Study of impurity behavior in JET-ILW hybrid scenario with deuterium, tritium, and deuterium–tritium plasmas

Abstract

Experimental campaigns at the Joint European Torus with an ITER-like Be/W wall with pure deuterium (D), tritium (T), and deuterium–tritium (DT) were a unique opportunity to explore various aspects related to the ITER operation. One of the most important challenges in recent years was the development of the hybrid scenario for D-T, based on reference deuterium and tritium plasmas. This kind of scenario, one of the foreseen for ITER, is characterized by a low current plasma and a high normalized beta βN factor compared to the parallel optimized baseline scenario [Hobirk et al., Plasma Phys. Controlled Fusion 54, 095001 (2012)]. As the experiments have shown, controlling the plasma edge in the different phases of the hybrid scenario becomes more difficult with higher isotope mass, and therefore, are also in risk of impurity accumulation [Hobirk et al., Nucl. Fusion 63, 112001 (2023)]. For this reason, investigation of the impurity behavior, as well as their control, constituted the crucial issue.

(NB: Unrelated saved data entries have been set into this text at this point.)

theorem fltPinHoldWrite_kept {A : Touch} {h0 h : Hub} {a0 a1} (c : A.has [.top, .parity, .pwr, .now, .clk, .dllEvt,
    .hostRegs, .cmdRings, .cplRings, .telRings, .strRings, .msix, .books, .spi, .tdc, .banks, .hier, .hierEvt, .runs,
    .comp, .store, .counters, .profile, .shimEvt, .shim, .cal, .collector, .fltEvt, .flt, .mons, .bus, .wire, .free])
    (ce : ∀ k, A.evts k) (ci : ∀ k, A.ivus k) (cr : ∀ k, A.refs k) (cd : ∀ k, A.doms k) (co : ∀ k, A.outs k) (cp : ∀
    k, A.plss k) (cl : ∀ k, A.links k) (cy : ∀ k, A.dlls k) (cm : ∀ k, A.mbx k) (ct : ∀ k, A.tasks k) (cn : ∀ k,
    A.reeds k) (cv : ∀ k, A.evTasks k) (cq : ∀ k, A.ptp k) (cu : ∀ k, A.units k) (H : Kept A h0 h) : Kept A h0
    (fltPinHoldWrite a0 a1 h) := by
  unfold fltPinHoldWrite
  exact when_kept H (fun _ k1 => (writeReg_kept c ce ci cr cd co cp cl cy cm ct cn cv cq cu k1))

theorem topVioClr_kept {A : Touch} {h0 h : Hub} {a0 a1} (c : A.has [.top, .parity, .pwr, .now, .clk, .dllEvt,
    .hostRegs, .cmdRings, .cplRings, .telRings, .strRings, .msix, .books, .spi, .tdc, .banks, .hier, .hierEvt, .runs,
    .comp, .store, .counters, .profile, .shimEvt, .shim, .cal, .collector, .fltEvt, .flt, .mons, .bus, .wire, .free])
    (ce : ∀ k, A.evts k) (ci : ∀ k, A.ivus k) (cr : ∀ k, A.refs k) (cd : ∀ k, A.doms k) (co : ∀ k, A.outs k) (cp : ∀
    k, A.plss k) (cl : ∀ k, A.links k) (cy : ∀ k, A.dlls k) (cm : ∀ k, A.mbx k) (ct : ∀ k, A.tasks k) (cn : ∀ k,
    A.reeds k) (cv : ∀ k, A.evTasks k) (cq : ∀ k, A.ptp k) (cu : ∀ k, A.units k) (H : Kept A h0 h) : Kept A h0
    (topVioClr a0 a1 h) := by
  unfold topVioClr
  exact when_kept H (fun _ k1 => (writeReg_kept c ce ci cr cd co cp cl cy cm ct cn cv cq cu k1))

theorem topResetWrite_kept {A : Touch} {h0 h : Hub} {a0 a1 a2} (c : A.has [.top, .parity, .pwr, .now, .clk, .dllEvt,
    .hostRegs, .cmdRings, .cplRings, .telRings, .strRings, .msix, .books, .spi, .tdc, .banks, .hier, .hierEvt, .runs,
    .comp, .store, .counters, .profile, .shimEvt, .shim, .cal, .collector, .fltEvt, .flt, .mons, .bus, .wire, .free])
    (ce : ∀ k, A.evts k) (ci : ∀ k, A.ivus k) (cr : ∀ k, A.refs k) (cd : ∀ k, A.doms k) (co : ∀ k, A.outs k) (cp : ∀
    k, A.plss k) (cl : ∀ k, A.links k) (cy : ∀ k, A.dlls k) (cm : ∀ k, A.mbx k) (ct : ∀ k, A.tasks k) (cn : ∀ k,
    A.reeds k) (cv : ∀ k, A.evTasks k) (cq : ∀ k, A.ptp k) (cu : ∀ k, A.units k) (H : Kept A h0 h) : Kept A h0
    (topResetWrite a0 a1 a2 h) := by
  unfold topResetWrite
  exact when_kept H
    (fun _ k1 => (writeReg_kept c ce ci cr cd co cp cl cy cm ct cn cv cq cu (advanceTo_kept (c.of rfl) cd k1)))

theorem shimLdrOfsWrite_kept {A : Touch} {h0 h : Hub} {a0 a1} (c : A.has [.top, .parity, .pwr, .now, .clk, .dllEvt,
    .hostRegs, .cmdRings, .cplRings, .telRings, .strRings, .msix, .books, .spi, .tdc, .banks, .hier, .hierEvt, .runs,
    .comp, .store, .counters, .profile, .shimEvt, .shim, .cal, .collector, .fltEvt, .flt, .mons, .bus, .wire, .free])
    (ce : ∀ k, A.evts k) (ci : ∀ k, A.ivus k) (cr : ∀ k, A.refs k) (cd : ∀ k, A.doms k) (co : ∀ k, A.outs k) (cp : ∀
    k, A.plss k) (cl : ∀ k, A.links k) (cy : ∀ k, A.dlls k) (cm : ∀ k, A.mbx k) (ct : ∀ k, A.tasks k) (cn : ∀ k,
    A.reeds k) (cv : ∀ k, A.evTasks k) (cq : ∀ k, A.ptp k) (cu : ∀ k, A.units k) (H : Kept A h0 h) : Kept A h0
    (shimLdrOfsWrite a0 a1 h) := by
  unfold shimLdrOfsWrite
  exact when_kept H (fun _ k1 => (writeReg_kept c ce ci cr cd co cp cl cy cm ct cn cv cq cu k1))

theorem shimLdrDataWrite_kept {A : Touch} {h0 h : Hub} {a0 a1} (c : A.has [.top, .parity, .pwr, .now, .clk, .dllEvt,
    .hostRegs, .cmdRings, .cplRings, .telRings, .strRings, .msix, .books, .spi, .tdc, .banks, .hier, .hierEvt, .runs,
    .comp, .store, .counters, .profile, .shimEvt, .shim, .cal, .collector, .fltEvt, .flt, .mons, .bus, .wire, .free])
    (ce : ∀ k, A.evts k) (ci : ∀ k, A.ivus k) (cr : ∀ k, A.refs k) (cd : ∀ k, A.doms k) (co : ∀ k, A.outs k) (cp : ∀
    k, A.plss k) (cl : ∀ k, A.links k) (cy : ∀ k, A.dlls k) (cm : ∀ k, A.mbx k) (ct : ∀ k, A.tasks k) (cn : ∀ k,
    A.reeds k) (cv : ∀ k, A.evTasks k) (cq : ∀ k, A.ptp k) (cu : ∀ k, A.units k) (H : Kept A h0 h) : Kept A h0
    (shimLdrDataWrite a0 a1 h) := by
  unfold shimLdrDataWrite
  exact when_kept H (fun _ k1 => (writeReg_kept c ce ci cr cd co cp cl cy cm ct cn cv cq cu k1))

theorem shimLdrVerify_kept {A : Touch} {h0 h : Hub} {a0} (c : A.has [.top, .parity, .pwr, .now, .clk, .dllEvt,
    .hostRegs, .cmdRings, .cplRings, .telRings, .strRings, .msix, .books, .spi, .tdc, .banks, .hier, .hierEvt, .runs,
    .comp, .store, .counters, .profile, .shimEvt, .shim, .cal, .collector, .fltEvt, .flt, .mons, .bus, .wire, .free])
    (ce : ∀ k, A.evts k) (ci : ∀ k, A.ivus k) (cr : ∀ k, A.refs k) (cd : ∀ k, A.doms k) (co : ∀ k, A.outs k) (cp : ∀
    k, A.plss k) (cl : ∀ k, A.links k) (cy : ∀ k, A.dlls k) (cm : ∀ k, A.mbx k) (ct : ∀ k, A.tasks k) (cn : ∀ k,
    A.reeds k) (cv : ∀ k, A.evTasks k) (cq : ∀ k, A.ptp k) (cu : ∀ k, A.units k) (H : Kept A h0 h) : Kept A h0
    (shimLdrVerify a0 h) := by
  unfold shimLdrVerify
  exact when_kept H (fun _ k1 => (writeReg_kept c ce ci cr cd co cp cl cy cm ct cn cv cq cu k1))

theorem mbxReq_kept {A : Touch} {h0 h : Hub} {a0 a1} (c : A.has [.top, .parity, .pwr, .now, .clk, .dllEvt, .hostRegs,
    .cmdRings, .cplRings, .telRings, .strRings, .msix, .books, .spi, .tdc, .banks, .hier, .hierEvt, .runs, .comp,
    .store, .counters, .profile, .shimEvt, .shim, .cal, .collector, .fltEvt, .flt, .mons, .bus, .wire, .free]) (ce : ∀
    k, A.evts k) (ci : ∀ k, A.ivus k) (cr : ∀ k, A.refs k) (cd : ∀ k, A.doms k) (co : ∀ k, A.outs k) (cp : ∀ k, A.plss
    k) (cl : ∀ k, A.links k) (cy : ∀ k, A.dlls k) (cm : ∀ k, A.mbx k) (ct : ∀ k, A.tasks k) (cn : ∀ k, A.reeds k) (cv
    : ∀ k, A.evTasks k) (cq : ∀ k, A.ptp k) (cu : ∀ k, A.units k) (H : Kept A h0 h) : Kept A h0 (mbxReq a0 a1 h) := by
  unfold mbxReq
  exact when_kept H (fun _ k1 => (writeReg_kept c ce ci cr cd co cp cl cy cm ct cn cv cq cu k1))

theorem mbxSnapshotValid_kept {A : Touch} {h0 h : Hub} {a0} (cm : A.mbx a0) (H : Kept A h0 h) : Kept A h0
    (mbxSnapshotValid a0 h) := by
  unfold mbxSnapshotValid
  split
  · exact H
  · exact when_kept H
      (fun _ k1 => by
        split
        · exact Hub.onMbx_kept cm k1
        · exact Hub.onMbx_kept cm k1)

theorem mbxData3Read_kept {A : Touch} {h0 h : Hub} {a0 a1} (c : A.has [.top]) (cm : A.mbx a1) (H : Kept A h0 h) : Kept
    A h0 (mbxData3Read a0 a1 h) := by
  unfold mbxData3Read
  exact when_kept H (fun _ k1 => (.ite (.ite k1 (Hub.onMbx_kept cm k1)) (violation_kept c k1)))

theorem readEffect_kept {A : Touch} {h0 h : Hub} {a0 a1} (cd : ∀ k, A.doms k) (cm : ∀ k, A.mbx k) (H : Kept A h0 h) :
    Kept A h0 (readEffect a0 a1 h) := by
  unfold readEffect
  split
  · exact .ite (Hub.onMbx_kept (cm _) H) H
  · split
    · exact Hub.onDom_kept (cd _) H
    · exact H

theorem readWord_kept {A : Touch} {h0 h : Hub} {a0 a1} (c : A.has [.top]) (cd : ∀ k, A.doms k) (cm : ∀ k, A.mbx k) (H
    : Kept A h0 h) : Kept A h0 (readWord a0 a1 h).2 := by
  unfold readWord
  split
  · exact H
  · split
    · split
      · exact H
      · exact violation_kept c H
    · split
      · split
        · exact readEffect_kept cd cm H
        · exact violation_kept c H
      · exact violation_kept c H

theorem spiEnd_kept {A : Touch} {h0 h : Hub} {a0 a1} (c : A.has [.spi]) (H : Kept A h0 h) : Kept A h0 (spiEnd a0 a1 h)
    := by
  unfold spiEnd
  exact .same
    (by
      constructor <;> first | exact .inr rfl | exact fun _ => .inr rfl | exact .inl (c.mem rfl)) H rfl rfl rfl
    (fun _ => rfl) rfl rfl

theorem spiReadTransaction_kept {A : Touch} {h0 h : Hub} {a0 a1 a2} (c : A.has [.top, .spi]) (cd : ∀ k, A.doms k) (cm
    : ∀ k, A.mbx k) (H : Kept A h0 h) : Kept A h0 (spiReadTransaction a0 a1 a2 h) := by
  unfold spiReadTransaction
  exact when_kept H
    (fun _ k1 =>
      (.ite
        (spiEnd_kept (c.of rfl) k1)
        (.ite
          (spiEnd_kept (c.of rfl) k1)
          (.pairM (readWord_kept (c.of rfl) cd cm k1) fun _ _ k2 => (spiEnd_kept (c.of rfl) k2)))))

theorem spiWriteTransaction_kept {A : Touch} {h0 h : Hub} {a0 a1 a2 a3 a4} (c : A.has [.top, .parity, .pwr, .now,
    .clk, .dllEvt, .hostRegs, .cmdRings, .cplRings, .telRings, .strRings, .msix, .books, .spi, .tdc, .banks, .hier,
    .hierEvt, .runs, .comp, .store, .counters, .profile, .shimEvt, .shim, .cal, .collector, .fltEvt, .flt, .mons,
    .bus, .wire, .free]) (ce : ∀ k, A.evts k) (ci : ∀ k, A.ivus k) (cr : ∀ k, A.refs k) (cd : ∀ k, A.doms k) (co : ∀
    k, A.outs k) (cp : ∀ k, A.plss k) (cl : ∀ k, A.links k) (cy : ∀ k, A.dlls k) (cm : ∀ k, A.mbx k) (ct : ∀ k,
    A.tasks k) (cn : ∀ k, A.reeds k) (cv : ∀ k, A.evTasks k) (cq : ∀ k, A.ptp k) (cu : ∀ k, A.units k) (H : Kept A h0
    h) : Kept A h0 (spiWriteTransaction a0 a1 a2 a3 a4 h) := by
  unfold spiWriteTransaction
  exact when_kept H
    (fun _ k2 => by
      extract_lets x3_0
      (try clear_value x3_0)
      exact .ite
        (spiEnd_kept (c.of rfl) k2)
        (.ite
          (spiEnd_kept (c.of rfl) k2)
          (.ite
            (spiEnd_kept (c.of rfl) k2)
            (.ite
              (spiEnd_kept (c.of rfl) k2)
              (registerWrite_kept c ce ci cr cd co cp cl cy cm ct cn cv cq cu (spiEnd_kept (c.of rfl) k2))))))

theorem parityFound_kept {A : Touch} {h0 h : Hub} {a0} (c : A.has [.parity, .msix, .collector, .fltEvt, .bus]) (H :
    Kept A h0 h) : Kept A h0 (parityFound a0 h) := by
  unfold parityFound
  exact .ite H (sendFault_kept (c.of rfl) (Hub.onTop_kept (parity := .inl (c.mem rfl)) H))

theorem paritySweep_kept {A : Touch} {h0 h : Hub} {a0} (c : A.has [.parity, .msix, .collector, .fltEvt, .bus]) (H :
    Kept A h0 h) : Kept A h0 (paritySweep a0 h) := by
  unfold paritySweep
  exact when_kept H (fun _ k1 => (forEach_kept k1 (fun _ _ k2 => (parityFound_kept c k2))))

end Sys2Proof.Machine
end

The present contribution aims to compare mid-Z and high-Z impurities behavior within H-mode hybrid discharges in D and T plasmas, as well as D and DT plasmas. Detailed analysis shows that in the H-mode regime in the hybrid scenario, higher impurity radiation is observed for DT in comparison to D plasmas, as well as for T compared to D plasmas. Additionally, it was noticed that the most significant contribution to the plasma radiated power comes from W and to a lesser extent from Ni (∼10%). Moreover, it was found that an earlier transition from small edge localized modes (ELMs) to ELM-free phase can result in the earlier increase in impurities.